1980’li yılların başında MRT Üsküp Radyosu Türkçe Yayınlar Dairesi’nden iki arkadaşımla daha, görev icabı, Doğu Makedonya’da Türk köylerini geziyorduk. Radoviş’e bağlı köylerden hepsine uğradık. Ancak Buçim köyü bize bir 'Türk Westerling' olayını yaşattı. Röportajlarını yaptığımız köylerden Buçim’de akıl almayacak bir durumla karşılaştık. Buçimlilerin kökeniyle ilgili bilgilerinin olup olmadığına bağlı sorumuzu yanıtlayan daha yaşlı biri şöyle konuştu: "Vallahi biz, dedelerimizin anlattıklarından, kendimizi hep Türk bilirdik. Konya’lardan, oralardan gelmişiz derlerdi. Ama geçenlerde Türkçe konuşan bir kadın geldi. Onun okullu biri olduğu belliydi. Bize, Türk değil, Makedon olduğumuzu söyledi. Siz Potursunuz, Türkler sizi Türkleştirmişler, dedi."
Bu sözler üzere, bizler, 'bilim adına' konuşan bu 'hanımefendinin' buralara geliş gayesinin ne olduğunu Buçimlilere anlayabilecekleri bir dille açıklamaya çalıştık. Tabii bu şahsın oralara uğrayan bir 'Bayan Türk Westerling' olduğunu anlatamazdık! Ama bizler bu fırsatta Doğu Makedonya’da dolaşan 'Westerlinglerin' bulunduğunu öğrendik. Belki konu sadece bununla kalacaktı. Gelgelelim, bir bilimsel toplantıda, iki oturum arası bir 'bilim adamı' ile sohbetimizin konusu Makedonya Yörükleri yani Doğu Makedonya Türkleriydi. Onun, bunlardan çoğunun Türk olmadığını ağzından kaçırması, buralarda bilim adına çalışan "Westerlinglerin" hâlâ bulunduğu sonucuna işaret etti. Daha sonra, bu şahsın öğretmeninin o "Bayan Türk Westerling"in olduğu anlaşıldı!

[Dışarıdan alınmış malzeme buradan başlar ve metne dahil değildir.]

/-- Whether every reserved field is zero and every field within its limits (R302 to R304), as 0x1EC asks. -/
def descriptorOk (d : List Byte) : Bool :=
  let w1 := field d 8 8
  let zones := (List.range 8).map fun i => field d (320 + 4 * i) 4
  let recs := (List.range 8).map fun i => field d (352 + 16 * i) 8
  let nitin := field d 480 8
  field d 0 4 % 2 ^ 28 = 0 && w1 / 2 ^ 58 = 0 && w1 / 2 ^ 56 % 4 ≠ 3 && w1 / 2 ^ 49 % 2 ^ 5 = 0 && w1 / 2 ^ 17 % 2 ^ 7 = 0 &&
    decide (1 ≤ w1 / 2 ^ 24 % 2 ^ 25) && decide (w1 / 2 ^ 24 % 2 ^ 25 ≤ 16777216) && field d 16 8 % 64 = 0 &&
    field d 24 8 % 16 = 0 && (nitin ≠ 0 || field d 24 8 = 0) && decide (nitin ≤ 128) &&
    ((List.range 64).all fun c =>
      let x := field d (64 + 4 * c) 4
      x / 2 ^ 14 % 2 ^ 16 = 0 && junctionOk c (readJunction x)) &&
    (zones.all fun x => ! x.testBit 30 && x / 2 ^ 24 % 16 = 0 && (! x.testBit 31 || decide (1 ≤ x % 4096))) &&
    (recs.all fun x => decide (x / 2 ^ 40 = 0)) &&
    (d.drop 488).all (· = 0)

/-- The data records that a descriptor uses. -/
def readData (d : List Byte) : List (Nat × Nat × Nat × Nat) :=
  (List.range 8).filterMap fun i =>
    let w := field d (352 + 16 * i) 8
    if w.testBit 39 then some (w / 2 ^ 36 % 8, w % 2 ^ 18, w / 2 ^ 18 % 2 ^ 18, field d (360 + 16 * i) 8) else none

/-- The image that a descriptor describes, for a code address. -/
def readImage (d : List Byte) (base : Nat) : Image :=
  let w1 := field d 8 8
  { num := BitVec.ofNat 16 (field d 4 2), tenant := BitVec.ofNat 4 (field d 0 4 / 2 ^ 28), base := base, len := w1 % 2 ^ 17,
    disc := match w1 / 2 ^ 56 % 4 with | 0 => .untimed | 1 => .conservative | _ => .timed,
    prio := BitVec.ofNat 2 (w1 / 2 ^ 54), budget := BitVec.ofNat 25 (w1 / 2 ^ 24),
    junction := Vector.ofFn fun (i : Fin 64) => readJunction (field d (64 + 4 * i) 4),
    zones := Vector.ofFn fun (i : Fin 8) => readZone (field d (320 + 4 * i) 4), data := readData d, itins := [] }

/-- The blocks of an itinerary section, by their number, and the bytes they take (R306). -/
def readBlocks : Nat → List Byte → List Block × Nat
  | 0, _ => ([], 0)
  | n + 1, l =>
    let w := field l 0 8
    let cnt := w / 2 ^ 16 % 64
    let m := if w.testBit 7 then 0 else cnt + 1
    let b : Block := ⟨BitVec.ofNat 7 w, w.testBit 7, BitVec.ofNat 7 (w / 256), BitVec.ofNat 6 cnt,
      (List.range m).map fun i => (l.drop (16 + 16 * i)).take 16⟩
    let rest := readBlocks n (l.drop (16 + 16 * m))
    (b :: rest.1, 16 + 16 * m + rest.2)

/-! ## The Depot's requests and replies (R251, R252, R211) -/

/-- The engine answers a request on its channel and the request ends; the labels before it end with it. -/
def State.depotReply (s : State) (r : DepotReq) (payload : List Byte) : State :=
  let rest := s.depotQ.dropWhile fun x => ! (x = r)
  let before := (s.depotQ.takeWhile fun x => ! (x = r)).filter fun x => ! (x.chan = r.chan && x.words = [])
  let t := { s with depotQ := before ++ rest.drop 1 }
  match t.chan r.chan with
  | none => t
  | some c =>
    if ! c.live then if t.depotQ.any fun x => x.chan = r.chan then t else { t with chans := drop r.chan t.chans }
    else
      let cls : BitVec 6 := match c.service with | .page => 41 | .loader => 43 | .checkpoint => 45
      let p : BitVec 24 := c.loc.peer c.ep
      let h : Header :=
        { key := ⟨satAdd r.key.vrt 1, BitVec.ofNat 24 (0xFD0000 + r.chan), c.answers⟩, dest := p.extractLsb' 4 20, cls := cls,
          len := BitVec.ofNat 13 payload.length, state := 2, join := false, ze := false, anti := false, close := false, label := false,
          deleg := false, colour := false, irrev := true, tenant := c.actor.tenant, prio := 0, scope := 6, dmod := 0 }
      { t with chans := put r.chan { c with answers := c.answers + 1 } t.chans }.postMsg depotStation (.ep c.loc c.ep) ⟨h, payload, .plain, c.actor⟩

/-- The reply of a load or an unload (R211). -/
def loadReply (img off : Nat) (cause : BitVec 9) : List Byte := leBytes (off * 2 ^ 32 + img * 2 ^ 16 + cause.toNat) 8

/-- A scan rejection counted (R383). -/
def State.countScan (s : State) (cause : BitVec 9) : State := if (0x1E0 : BitVec 9) ≤ cause then s.count 0x3078 else s

/-- CODE_LOAD (R211): the engine reads the descriptor and the image and writes it; the target core scans it. -/
def execCodeLoad (n : Nat) (s : State) : Out :=
  let no := notEnabled "CODE_LOAD"
  match s.served n .loader with
  | none => no
  | some (r, _) =>
    let w0 := (r.words.getD 0 0).toNat
    let w1 := (r.words.getD 1 0).toNat
    if w1 / 2 ^ 62 = 1 then no
    else
      let c : CoreId := BitVec.ofNat 12 (w1 / 2 ^ 32 % 1024 * 4 + w1 / 2 ^ 42 % 4)
      let base := w1 % 65536
      let t := r.actor.tenant
      let bad (s : State) (img : Nat) (cause : BitVec 9) : Out := .next ((s.countScan cause).depotReply r (loadReply img 0 cause))
      if w1 / 2 ^ 62 ≠ 0 ∨ w1 / 2 ^ 44 % 2 ^ 18 ≠ 0 ∨ w1 / 2 ^ 16 % 2 ^ 16 ≠ 0 ∨ base % 2 ≠ 0 ∨ w0 % 64 ≠ 0 ∨ r.words.getD 2 0 ≠ 0 ∨ r.words.getD 3 0 ≠ 0 then
        bad s 0 0x1A6
      else if (s.core c).scan.isSome ∨ s.halted c then no
      else
        match s.engineRefused r.loc.core t true w0 512 with
        | some e => bad s 0 e
        | none =>
          let d := s.engineBytes w0 512
          let img := readImage d base
          let codeAt := field d 16 8
          let itinAt := field d 24 8
          match s.engineRefused r.loc.core t true codeAt img.len with
          | some e => bad s img.num.toNat e
          | none =>
            let nit := min (field d 480 8) 128
            let head := readBlocks nit (s.engineBytes itinAt (nit * 1040))
            match s.engineRefused r.loc.core t false itinAt head.2 with
            | some e => bad s img.num.toNat e
            | none =>
              let code := s.engineBytes codeAt img.len
              let section_ := s.engineBytes itinAt head.2
              if img.len = 0 ∨ img.len % 2 = 1 then bad s img.num.toNat 0x1E0
              else match (s.core c).placeRefused { img with tenant := t } with
                | some 0x1E2 => bad s img.num.toNat 0x1E2
                | place =>
                  if sha256 (code ++ (d.drop 64) ++ section_) ≠ (d.drop 32).take 32 then bad s img.num.toNat 0x1E9
                  else if img.tenant ≠ t then bad s img.num.toNat 0x1EA
                  else if field d 6 2 ≠ 1 then bad s img.num.toNat 0x1EB
                  else if ! descriptorOk d ∨ ! (img.data.all (dataOk img.zones)) then bad s img.num.toNat 0x1EC
                  else match place with
                    | some e => bad s img.num.toNat e
                    | none => .next (s.setCore c { (s.core c).writeCode base code with scan := some ⟨img, head.1, r⟩ })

Okuduğum yazı bana göre bir başka Westerling’in ön adını vermektedir. Üstelik bunların babaları veya dedeleri de ay-yıldızlı pasaport sahipleriydi. Hatta şu anda kendilerini, Türk bilip de kaç Westerling geziyor aramızda? Haberiniz var mı? Benden söylemesi!
Doğru, bilim adına yapılacak oyunlarla bile, onların başarılı olacaklarına inanmak yanlıştır. Ama uyanık olmakta bir sakınca yoktur herhalde. Çünkü su uyur 'Westerlingler' uyumaz!